/-- STEP_END recorded on each core of a step that has run (R718). -/
def State.traceStepEnd (s : State) (t : Step) (status cause : Nat) : State :=
  if t.ran then (s.stepCores t).foldl (fun st c => st.trace c
    { event := 0x08, slice := t.slice, seq := t.seq, attempt := t.attempt, arg0 := status, arg1 := cause }) s else s

/-- Whether an earlier step that has not resolved names a stream of step t (R83). -/
def State.streamHeld (s : State) (t : Step) : Bool :=
  s.steps.slots.any fun e => decide (e.2.fetchNo < t.fetchNo) && e.2.streams.any fun r => t.streams.any (·.id == r.id)

/-- A step that is eligible but for START_TIME begins to copy its streams' entries, hits at once, the others once fetched (R190, R197), and wakes its cores. -/
def State.beginCopies (s : State) (i : Nat) : State := match s.step? i with
  | some t =>
    if t.phase == .queued && !t.ctxBegun && !s.streamHeld t then
      let p := t.streams.foldl (fun (acc : State × List Nat) r =>
        let a := acc.1.askStream r.id
        (a.1, if a.2 then acc.2 else acc.2 ++ [r.id])) (s.beginWakes t, [])
      p.1.modStep i fun u => { u with ctxBegun := true, ctxPend := p.2 }
    else s
  | none => s

/-- Steps in the order of fetch. -/
def insFetch (e : Nat × Step) : List (Nat × Step) → List (Nat × Step)
  | [] => [e]
  | f :: fs => if e.2.fetchNo < f.2.fetchNo then e :: f :: fs else f :: insFetch e fs
def byFetch (l : List (Nat × Step)) : List (Nat × Step) := l.foldr insFetch []

/-- Every step whose copies may begin, in the order of fetch. -/
def State.startCopies (s : State) : State :=
  (byFetch s.steps.slots).foldl (fun st e => st.beginCopies e.1) s

/-! ### Slices (R438) -/

/-- The directory entry of a slice, 32 bytes. -/
def State.sliceEntry (s : State) (slice : Nat) : List Byte :=
  s.ld (0x200000 * (s.getF fMEM_SLICE_LO_ADDR_LO) + 0x100000000 * (s.getF fMEM_SLICE_HI_ADDR_HI) + slice * 32) 32

/-- Whether a slice is valid, its mode T bit, its window set, its number of ranks and this device's rank. -/
def State.sliceValid (s : State) (slice : Nat) : Bool := recBits (s.sliceEntry slice) 0 1 0 0 == 1
def State.sliceModeT (s : State) (slice : Nat) : Bool := recBits (s.sliceEntry slice) 0 1 1 1 == 1
def State.sliceWset (s : State) (slice : Nat) : Nat := recBits (s.sliceEntry slice) 1 1 3 0
def State.sliceRanks (s : State) (slice : Nat) : Nat := recNat (s.sliceEntry slice) 2 2 + 1
def State.sliceOwnRank (s : State) (slice : Nat) : Nat := recNat (s.sliceEntry slice) 4 2

/-- The endpoint ID the rank table gives a rank (R438). -/
def State.rankEndpoint (s : State) (slice rank : Nat) : Nat :=
  s.ldNat (recBits (s.sliceEntry slice) 8 8 39 0 + 4 * rank) 4 % 2 ^ 21

/-- The rank that the slice's rank table gives an endpoint, when it has one. -/
def State.endpointRank (s : State) (slice ep : Nat) : Option Nat :=
  (List.range (s.sliceRanks slice)).find? fun r => s.rankEndpoint slice r == ep

/-- The device's own endpoint ID (R398). -/
def State.ownId (s : State) : Nat := s.getF fRTE_OWN_ID_ID

/-! ### Frames the device originates (R395, R399) -/

/-- The cells of a frame: consecutive, SOF on the first, EOF on the last, one MSEQ. -/
def frameCells (src dst cls typ mseq : Nat) (parts : List (List Byte)) : List Cell :=
  (List.range parts.length).map fun i =>
    { dst := dst, src := src, cls := cls, typ := typ, mseq := mseq, sof := i == 0, eof := i + 1 == parts.length
      payload := (parts.getD i [] ++ List.replicate 64 0).take 64 }

/-- s with the router replaced. -/
def State.setRouter (s : State) (r : RouterSt) : State := { s with router := r }

/-- Originate a frame: its cells wait for the router, and the frame count of its destination and class goes up. -/
def State.sendFrame (s : State) (dst cls typ : Nat) (parts : List (List Byte)) : State :=
  let key := dst * 8 + cls
  let n := (aget s.router.mseqTx key).getD 0
  s.setRouter { s.router with
    egress := s.router.egress ++ frameCells s.ownId dst cls typ (n % 256) parts
    mseqTx := aput s.router.mseqTx key (n + 1) }

/-- A byte string cut into 64-byte payloads; an empty string makes one cell. -/
def cut64 (bs : List Byte) : List (List Byte) :=
  if bs.isEmpty then [[]] else (List.range ((bs.length + 63) / 64)).map fun i => (bs.drop (64 * i)).take 64

/-! ### Stream entries and contexts (R187, R193) -/

/-- The device address of context ix of a step slot (R193). -/
def State.ctxAddr (s : State) (slot ix : Nat) : Nat :=
  0x1000000 * (s.getF fSTREAM_CTX_LO_ADDR_LO) + 0x100000000 * (s.getF fSTREAM_CTX_HI_ADDR_HI) + (4096 * slot + ix) * 64

/-- The 64 bytes of a context. -/
def State.ctx (s : State) (slot ix : Nat) : List Byte := s.ld (s.ctxAddr slot ix) 64

/-- s with bytes from byte b of a context written. -/
def State.putCtx (s : State) (slot ix b : Nat) (bs : List Byte) : State := s.st (s.ctxAddr slot ix + b) bs

/-- The context of R193 from an entry of R187. -/
def ctxOfEntry (id : Nat) (e : List Byte) : List Byte :=
  leBytes 2 id ++ byteField e 0 1 ++ byteField e 1 1 ++ byteField e 4 2 ++ byteField e 68 1 ++ [0] ++
    leBytes 4 (recBits e 8 8 39 14) ++ byteField e 16 4 ++ byteField e 20 4 ++ byteField e 24 8 ++ byteField e 32 8 ++ byteField e 40 4 ++
    byteField e 44 4 ++ byteField e 48 4 ++ byteField e 52 4 ++ byteField e 56 4 ++ byteField e 60 4 ++ byteField e 64 4

/-- The staged fields of an entry written back from a context (R192): STATE, STAGED_LEN and STAGED_TOKEN. -/
def State.writeBackCtx (s : State) (slot ix id : Nat) : State :=
  let c := s.ctx slot ix
  ((s.putEntry id 0 (byteField c 2 1)).putEntry id 20 (byteField c 16 4)).putEntry id 44 (byteField c 40 4)

/-- The staged fields of an entry set back to the committed ones, and STAGED cleared (R94, R188). -/
def State.unstage (s : State) (id : Nat) : State :=
  let e := s.entry id
  let st := entState e
  ((s.putEntry id 0 (leBytes 1 (st * 16 + st))).putEntry id 20 (byteField e 16 4)).putEntry id 44 (byteField e 40 4)

/-- The staged changes of an entry made current, as one (R93, R188). -/
def State.commitEntry (s : State) (id : Nat) : State :=
  let e := s.entry id
  let stg := recBits e 0 1 6 4
  let due := recNat e 72 8
  let missed := recNat e 80 4 + (if due ≠ 0 ∧ s.getF fTIME_STATUS_STATE ≠ 0 ∧ due < s.time.ft then 1 else 0)
  ((((((s.putEntry id 0 (leBytes 1 (stg * 16 + stg))).putEntry id 16 (byteField e 20 4)).putEntry id 40 (byteField e 44 4)).putEntry id 24
    (leBytes 8 (recNat e 24 8 + 1))).putEntry id 4 (leBytes 2 (recNat e 4 2 + 1))).putEntry id 80 (leBytes 4 missed))

/-! ### Step completions and stream records (R313–R315) -/

/-- The streams a step has excluded on this device. -/
def Step.exclList (t : Step) : List Nat := (t.streams.filter (·.excl.isSome)).map (·.id)

/-- Bytes 8–27 of a step completion (R313); NEXCL saturates at 255 (log entry 31). -/
def stepBody (t : Step) (early : Bool) (time cause : Nat) : List Byte :=
  let n := match t.applied with
    | some d => (t.exclList ++ d.excl).eraseDups.length
    | none => t.exclList.length
  let flags := (if t.takeover then 1 else 0) + (if n ≠ 0 then 2 else 0) + (if early then 4 else 0) + (if t.lateStart then 8 else 0)
  leBytes 6 t.seq ++ leBytes 1 (t.attempt % 16 + 16 * flags) ++ leBytes 1 (min n 255) ++ leBytes 8 time ++ leBytes 4 cause

/-- The in-flight entry of a step, by the SQ and TAG that carried it and its fetch number. -/
def State.stepFlight (s : State) (t : Step) : Option InFlight := s.flight t.fetchNo

/-- Post a step's final completion (R114, R319). -/
def State.postStep (s : State) (t : Step) (status cause : Nat) (early : Bool := false) : State := match s.stepFlight t with
  | some f => s.finish f status (stepBody t early s.ftOrZero cause)
  | none => s

/-- A stream record (R314): 32 bytes, PHASE and LOST clear. -/
def streamRec (status id len : Nat) (t : Step) (cause : Nat) : List Byte :=
  leBytes 4 0 ++ leBytes 2 0xFFFF ++ [0xF0] ++ leBytes 1 status ++ leBytes 2 id ++ leBytes 2 0 ++ leBytes 4 len ++ leBytes 6 t.seq ++
    leBytes 1 (t.attempt % 16) ++ [0] ++ leBytes 4 cause ++ [0, 0, 0, 0]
•••
- **Work to be completed**: Report each line in the entries where the string "sliceEntry" occurs.

- **Your response**:
def State.sliceEntry (s : State) (slice : Nat) : List Byte :=
def State.sliceValid (s : State) (slice : Nat) : Bool := recBits (s.sliceEntry slice) 0 1 0 0 == 1
def State.sliceModeT (s : State) (slice : Nat) : Bool := recBits (s.sliceEntry slice) 0 1 1 1 == 1
def State.sliceWset (s : State) (slice : Nat) : Nat := recBits (s.sliceEntry slice) 1 1 3 0
def State.sliceRanks (s : State) (slice : Nat) : Nat := recNat (s.sliceEntry slice) 2 2 + 1
def State.sliceOwnRank (s : State) (slice : Nat) : Nat := recNat (s.sliceEntry slice) 4 2
  s.ldNat (recBits (s.sliceEntry slice) 8 8 39 0 + 4 * rank) 4 % 2 ^ 21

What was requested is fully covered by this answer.